Only allow switch to be pressed every 30 seconds?

is there a way to prevent a switch from being pressed (or from sending command if pressed) more than every 30 seconds? i have an alarm sensor and z-wave appliance module set up to open/close my garage door, and i’d like to prevent it from being pressed more than once every 30 seconds or so to give the door a chance to open and the GUI a chance to update (to prevent the z-wave command from being sent multiple times too quickly and end up with the door halfway open)…

i’ve been tinkering with rules and timers to make this happen, but haven’t been able to get anything to work so far.

First of all, from a safety perspective this sounds like a bad idea. There can be some scenarios where being able to “cancel” your previous button press would be important from a safety perspective.

This sounds like a job for Proxy Items:

Create a Proxy Switch which is what you send commands to and put on your sitemap. However, this Item is not bound to anything. Sending commands to this switch triggers a rule.

The rule will check to see if at least 30 seconds have passed since the last time it was sent a command and if so it will send the command to the “real” Switch which is connected to the opener.

import org.joda.time.*

val DateTime lastPressed = null

rule "garage proxy"
when
    Item GarageProxy received command
then
    // If you have persistence
    if(GarageProxy.lastUpdate.after(now.minusSeconds(30).toDate)) Garage.sendCommand(ON)

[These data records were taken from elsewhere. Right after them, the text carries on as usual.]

/-! ### modCore -/

@[simp] theorem modCore_cur (s : State) (c : CoreId) (f : Core → Core) : (modCore s c f).cur = s.cur := rfl
@[simp] theorem modCore_slot (s : State) (c : CoreId) (f : Core → Core) : (modCore s c f).slot = s.slot := rfl
@[simp] theorem modCore_others (s : State) (c : CoreId) (f : Core → Core) : (modCore s c f).others = s.others := rfl
@[simp] theorem modCore_latch (s : State) (c : CoreId) (f : Core → Core) : (modCore s c f).latch = s.latch := rfl
@[simp] theorem modCore_dies (s : State) (c : CoreId) (f : Core → Core) : (modCore s c f).dies = s.dies := rfl
@[simp] theorem modCore_mem (s : State) (c : CoreId) (f : Core → Core) : (modCore s c f).mem = s.mem := rfl
@[simp] theorem modCore_net (s : State) (c : CoreId) (f : Core → Core) : (modCore s c f).net = s.net := rfl
@[simp] theorem modCore_hub (s : State) (c : CoreId) (f : Core → Core) : (modCore s c f).hub = s.hub := rfl
@[simp] theorem modCore_bindings (s : State) (c : CoreId) (f : Core → Core) : (modCore s c f).bindings = s.bindings := rfl
@[simp] theorem modCore_engines (s : State) (c : CoreId) (f : Core → Core) : (modCore s c f).engines = s.engines := rfl
@[simp] theorem modCore_outbox (s : State) (c : CoreId) (f : Core → Core) : (modCore s c f).outbox = s.outbox := rfl
@[simp] theorem modCore_deferred (s : State) (c : CoreId) (f : Core → Core) : (modCore s c f).deferred = s.deferred := rfl
@[simp] theorem modCore_agenda (s : State) (c : CoreId) (f : Core → Core) : (modCore s c f).agenda = s.agenda := rfl
@[simp] theorem modCore_arg (s : State) (c : CoreId) (f : Core → Core) : (modCore s c f).arg = s.arg := rfl
@[simp] theorem modCore_now (s : State) (c : CoreId) (f : Core → Core) : (modCore s c f).now = s.now := rfl
@[simp] theorem modCore_dwell (s : State) (c : CoreId) (f : Core → Core) : (modCore s c f).dwell = s.dwell := rfl
@[simp] theorem modCore_fresh (s : State) (c : CoreId) (f : Core → Core) : (modCore s c f).fresh = s.fresh := rfl
@[simp] theorem modCore_resets (s : State) (c : CoreId) (f : Core → Core) : (modCore s c f).resets = s.resets := rfl
@[simp] theorem modCore_fetches (s : State) (c : CoreId) (f : Core → Core) : (modCore s c f).fetches = s.fetches := rfl
@[simp] theorem modCore_powered (s : State) (c : CoreId) (f : Core → Core) : (modCore s c f).powered = s.powered := rfl
@[simp] theorem modCore_late (s : State) (c : CoreId) (f : Core → Core) : (modCore s c f).late = s.late := rfl
@[simp] theorem modCore_stalled (s : State) (c : CoreId) (f : Core → Core) : (modCore s c f).stalled = s.stalled := rfl

/-! ### modDie -/

@[simp] theorem modDie_cur (s : State) (d : Nat) (f : Die → Die) : (modDie s d f).cur = s.cur := rfl
@[simp] theorem modDie_slot (s : State) (d : Nat) (f : Die → Die) : (modDie s d f).slot = s.slot := rfl
@[simp] theorem modDie_others (s : State) (d : Nat) (f : Die → Die) : (modDie s d f).others = s.others := rfl
@[simp] theorem modDie_latch (s : State) (d : Nat) (f : Die → Die) : (modDie s d f).latch = s.latch := rfl
@[simp] theorem modDie_cores (s : State) (d : Nat) (f : Die → Die) : (modDie s d f).cores = s.cores := rfl
@[simp] theorem modDie_mem (s : State) (d : Nat) (f : Die → Die) : (modDie s d f).mem = s.mem := rfl
@[simp] theorem modDie_net (s : State) (d : Nat) (f : Die → Die) : (modDie s d f).net = s.net := rfl
@[simp] theorem modDie_hub (s : State) (d : Nat) (f : Die → Die) : (modDie s d f).hub = s.hub := rfl
@[simp] theorem modDie_bindings (s : State) (d : Nat) (f : Die → Die) : (modDie s d f).bindings = s.bindings := rfl
@[simp] theorem modDie_engines (s : State) (d : Nat) (f : Die → Die) : (modDie s d f).engines = s.engines := rfl
@[simp] theorem modDie_outbox (s : State) (d : Nat) (f : Die → Die) : (modDie s d f).outbox = s.outbox := rfl
@[simp] theorem modDie_deferred (s : State) (d : Nat) (f : Die → Die) : (modDie s d f).deferred = s.deferred := rfl
@[simp] theorem modDie_agenda (s : State) (d : Nat) (f : Die → Die) : (modDie s d f).agenda = s.agenda := rfl
@[simp] theorem modDie_arg (s : State) (d : Nat) (f : Die → Die) : (modDie s d f).arg = s.arg := rfl
@[simp] theorem modDie_now (s : State) (d : Nat) (f : Die → Die) : (modDie s d f).now = s.now := rfl
@[simp] theorem modDie_dwell (s : State) (d : Nat) (f : Die → Die) : (modDie s d f).dwell = s.dwell := rfl
@[simp] theorem modDie_fresh (s : State) (d : Nat) (f : Die → Die) : (modDie s d f).fresh = s.fresh := rfl
@[simp] theorem modDie_resets (s : State) (d : Nat) (f : Die → Die) : (modDie s d f).resets = s.resets := rfl
@[simp] theorem modDie_fetches (s : State) (d : Nat) (f : Die → Die) : (modDie s d f).fetches = s.fetches := rfl
@[simp] theorem modDie_powered (s : State) (d : Nat) (f : Die → Die) : (modDie s d f).powered = s.powered := rfl
@[simp] theorem modDie_late (s : State) (d : Nat) (f : Die → Die) : (modDie s d f).late = s.late := rfl
@[simp] theorem modDie_stalled (s : State) (d : Nat) (f : Die → Die) : (modDie s d f).stalled = s.stalled := rfl

/-! ### stray -/

@[simp] theorem stray_cur (s : State) (d : Nat) : (stray s d).cur = s.cur := rfl
@[simp] theorem stray_slot (s : State) (d : Nat) : (stray s d).slot = s.slot := rfl
@[simp] theorem stray_others (s : State) (d : Nat) : (stray s d).others = s.others := rfl
@[simp] theorem stray_latch (s : State) (d : Nat) : (stray s d).latch = s.latch := rfl
@[simp] theorem stray_cores (s : State) (d : Nat) : (stray s d).cores = s.cores := rfl
@[simp] theorem stray_mem (s : State) (d : Nat) : (stray s d).mem = s.mem := rfl
@[simp] theorem stray_net (s : State) (d : Nat) : (stray s d).net = s.net := rfl
@[simp] theorem stray_hub (s : State) (d : Nat) : (stray s d).hub = s.hub := rfl
@[simp] theorem stray_bindings (s : State) (d : Nat) : (stray s d).bindings = s.bindings := rfl
@[simp] theorem stray_engines (s : State) (d : Nat) : (stray s d).engines = s.engines := rfl
@[simp] theorem stray_outbox (s : State) (d : Nat) : (stray s d).outbox = s.outbox := rfl
@[simp] theorem stray_deferred (s : State) (d : Nat) : (stray s d).deferred = s.deferred := rfl
@[simp] theorem stray_agenda (s : State) (d : Nat) : (stray s d).agenda = s.agenda := rfl
@[simp] theorem stray_arg (s : State) (d : Nat) : (stray s d).arg = s.arg := rfl
@[simp] theorem stray_now (s : State) (d : Nat) : (stray s d).now = s.now := rfl
@[simp] theorem stray_dwell (s : State) (d : Nat) : (stray s d).dwell = s.dwell := rfl
@[simp] theorem stray_fresh (s : State) (d : Nat) : (stray s d).fresh = s.fresh := rfl
@[simp] theorem stray_resets (s : State) (d : Nat) : (stray s d).resets = s.resets := rfl
@[simp] theorem stray_fetches (s : State) (d : Nat) : (stray s d).fetches = s.fetches := rfl
@[simp] theorem stray_powered (s : State) (d : Nat) : (stray s d).powered = s.powered := rfl
@[simp] theorem stray_late (s : State) (d : Nat) : (stray s d).late = s.late := rfl
@[simp] theorem stray_stalled (s : State) (d : Nat) : (stray s d).stalled = s.stalled := rfl

/-! ### modCap -/

@[simp] theorem modCap_cur (s : State) (n : Nat) (f : Capsule → Capsule) : (modCap s n f).cur = s.cur := by unfold modCap; split <;> rfl
@[simp] theorem modCap_slot (s : State) (n : Nat) (f : Capsule → Capsule) : (modCap s n f).slot = s.slot := by unfold modCap; split <;> rfl
@[simp] theorem modCap_others (s : State) (n : Nat) (f : Capsule → Capsule) : (modCap s n f).others = s.others := by unfold modCap; split <;> rfl
@[simp] theorem modCap_latch (s : State) (n : Nat) (f : Capsule → Capsule) : (modCap s n f).latch = s.latch := by unfold modCap; split <;> rfl
@[simp] theorem modCap_cores (s : State) (n : Nat) (f : Capsule → Capsule) : (modCap s n f).cores = s.cores := by unfold modCap; split <;> rfl
@[simp] theorem modCap_dies (s : State) (n : Nat) (f : Capsule → Capsule) : (modCap s n f).dies = s.dies := by unfold modCap; split <;> rfl
@[simp] theorem modCap_mem (s : State) (n : Nat) (f : Capsule → Capsule) : (modCap s n f).mem = s.mem := by unfold modCap; split <;> rfl
@[simp] theorem modCap_net (s : State) (n : Nat) (f : Capsule → Capsule) : (modCap s n f).net = s.net := by unfold modCap; split <;> rfl
@[simp] theorem modCap_bindings (s : State) (n : Nat) (f : Capsule → Capsule) : (modCap s n f).bindings = s.bindings := by unfold modCap; split <;> rfl
@[simp] theorem modCap_engines (s : State) (n : Nat) (f : Capsule → Capsule) : (modCap s n f).engines = s.engines := by unfold modCap; split <;> rfl
@[simp] theorem modCap_outbox (s : State) (n : Nat) (f : Capsule → Capsule) : (modCap s n f).outbox = s.outbox := by unfold modCap; split <;> rfl
@[simp] theorem modCap_deferred (s : State) (n : Nat) (f : Capsule → Capsule) : (modCap s n f).deferred = s.deferred := by unfold modCap; split <;> rfl
@[simp] theorem modCap_agenda (s : State) (n : Nat) (f : Capsule → Capsule) : (modCap s n f).agenda = s.agenda := by unfold modCap; split <;> rfl
@[simp] theorem modCap_arg (s : State) (n : Nat) (f : Capsule → Capsule) : (modCap s n f).arg = s.arg := by unfold modCap; split <;> rfl
@[simp] theorem modCap_now (s : State) (n : Nat) (f : Capsule → Capsule) : (modCap s n f).now = s.now := by unfold modCap; split <;> rfl
@[simp] theorem modCap_dwell (s : State) (n : Nat) (f : Capsule → Capsule) : (modCap s n f).dwell = s.dwell := by unfold modCap; split <;> rfl
@[simp] theorem modCap_fresh (s : State) (n : Nat) (f : Capsule → Capsule) : (modCap s n f).fresh = s.fresh := by unfold modCap; split <;> rfl
@[simp] theorem modCap_resets (s : State) (n : Nat) (f : Capsule → Capsule) : (modCap s n f).resets = s.resets := by unfold modCap; split <;> rfl
@[simp] theorem modCap_fetches (s : State) (n : Nat) (f : Capsule → Capsule) : (modCap s n f).fetches = s.fetches := by unfold modCap; split <;> rfl
@[simp] theorem modCap_powered (s : State) (n : Nat) (f : Capsule → Capsule) : (modCap s n f).powered = s.powered := by unfold modCap; split <;> rfl
@[simp] theorem modCap_late (s : State) (n : Nat) (f : Capsule → Capsule) : (modCap s n f).late = s.late := by unfold modCap; split <;> rfl
@[simp] theorem modCap_stalled (s : State) (n : Nat) (f : Capsule → Capsule) : (modCap s n f).stalled = s.stalled := by unfold modCap; split <;> rfl

/-! ### modWorld -/

@[simp] theorem modWorld_cur (s : State) (n : Nat) (f : World → World) : (modWorld s n f).cur = s.cur := by unfold modWorld; split <;> rfl
@[simp] theorem modWorld_slot (s : State) (n : Nat) (f : World → World) : (modWorld s n f).slot = s.slot := by unfold modWorld; split <;> rfl
@[simp] theorem modWorld_others (s : State) (n : Nat) (f : World → World) : (modWorld s n f).others = s.others := by unfold modWorld; split <;> rfl
@[simp] theorem modWorld_latch (s : State) (n : Nat) (f : World → World) : (modWorld s n f).latch = s.latch := by unfold modWorld; split <;> rfl
@[simp] theorem modWorld_cores (s : State) (n : Nat) (f : World → World) : (modWorld s n f).cores = s.cores := by unfold modWorld; split <;> rfl
@[simp] theorem modWorld_dies (s : State) (n : Nat) (f : World → World) : (modWorld s n f).dies = s.dies := by unfold modWorld; split <;> rfl
@[simp] theorem modWorld_mem (s : State) (n : Nat) (f : World → World) : (modWorld s n f).mem = s.mem := by unfold modWorld; split <;> rfl
@[simp] theorem modWorld_net (s : State) (n : Nat) (f : World → World) : (modWorld s n f).net = s.net := by unfold modWorld; split <;> rfl
@[simp] theorem modWorld_bindings (s : State) (n : Nat) (f : World → World) : (modWorld s n f).bindings = s.bindings := by unfold modWorld; split <;> rfl
@[simp] theorem modWorld_engines (s : State) (n : Nat) (f : World → World) : (modWorld s n f).engines = s.engines := by unfold modWorld; split <;> rfl
@[simp] theorem modWorld_outbox (s : State) (n : Nat) (f : World → World) : (modWorld s n f).outbox = s.outbox := by unfold modWorld; split <;> rfl
@[simp] theorem modWorld_deferred (s : State) (n : Nat) (f : World → World) : (modWorld s n f).deferred = s.deferred := by unfold modWorld; split <;> rfl
@[simp] theorem modWorld_agenda (s : State) (n : Nat) (f : World → World) : (modWorld s n f).agenda = s.agenda := by unfold modWorld; split <;> rfl
@[simp] theorem modWorld_arg (s : State) (n : Nat) (f : World → World) : (modWorld s n f).arg = s.arg := by unfold modWorld; split <;> rfl
@[simp] theorem modWorld_now (s : State) (n : Nat) (f : World → World) : (modWorld s n f).now = s.now := by unfold modWorld; split <;> rfl
@[simp] theorem modWorld_dwell (s : State) (n : Nat) (f : World → World) : (modWorld s n f).dwell = s.dwell := by unfold modWorld; split <;> rfl
@[simp] theorem modWorld_fresh (s : State) (n : Nat) (f : World → World) : (modWorld s n f).fresh = s.fresh := by unfold modWorld; split <;> rfl
@[simp] theorem modWorld_resets (s : State) (n : Nat) (f : World → World) : (modWorld s n f).resets = s.resets := by unfold modWorld; split <;> rfl
@[simp] theorem modWorld_fetches (s : State) (n : Nat) (f : World → World) : (modWorld s n f).fetches = s.fetches := by unfold modWorld; split <;> rfl
@[simp] theorem modWorld_powered (s : State) (n : Nat) (f : World → World) : (modWorld s n f).powered = s.powered := by unfold modWorld; split <;> rfl
@[simp] theorem modWorld_late (s : State) (n : Nat) (f : World → World) : (modWorld s n f).late = s.late := by unfold modWorld; split <;> rfl
@[simp] theorem modWorld_stalled (s : State) (n : Nat) (f : World → World) : (modWorld s n f).stalled = s.stalled := by unfold modWorld; split <;> rfl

    // If not you need the import and val above
    if(lastPressed.isAfter(now.minusSeconds(30)){
        lastPressed = now
        Garage.sendCommand(ON)
    }
end

how exactly do i create a proxy switch in the sitemap? here’s what i have so far, and it works exactly as i want it to (except that if i press the button to close the door and then press it again before the sensor has time to update, i end up with the door stopping halfway closed, which is what i’m trying to avoid with the 30 second lockout)…

items:

Contact z04GarageDoorTripped “z04: Garage Door Tripped [MAP(en.map):%s]” (GDevices,GRoom2) {mios=“unit:xxx,device:34/service/SecuritySensor1/Tripped”}

Switch GarageDoorStatus “Garage Door Status” (GDevices,GRoom8) {mios=“unit:xxx,device:48/service/DoorLock1/Status”}

sitemap:

  Group label="Garage" icon="garage" {
	Switch item=GarageDoorStatus label="Garage Door" icon="garagedoor-closed" mappings=[OFF=Open] visibility=[z04GarageDoorTripped=="CLOSED"]
	Switch item=GarageDoorStatus label="Garage Door" icon="garagedoor-open" mappings=[ON=Close] visibility=[z04GarageDoorTripped=="OPEN"]
  }

actually i take that back, now my switch isn’t working at all after i tried tinkering to get a proxy to work. ugh. i’m a programmer by day and getting openhab set up and running has been one of the most frustrating things i’ve ever tried to do…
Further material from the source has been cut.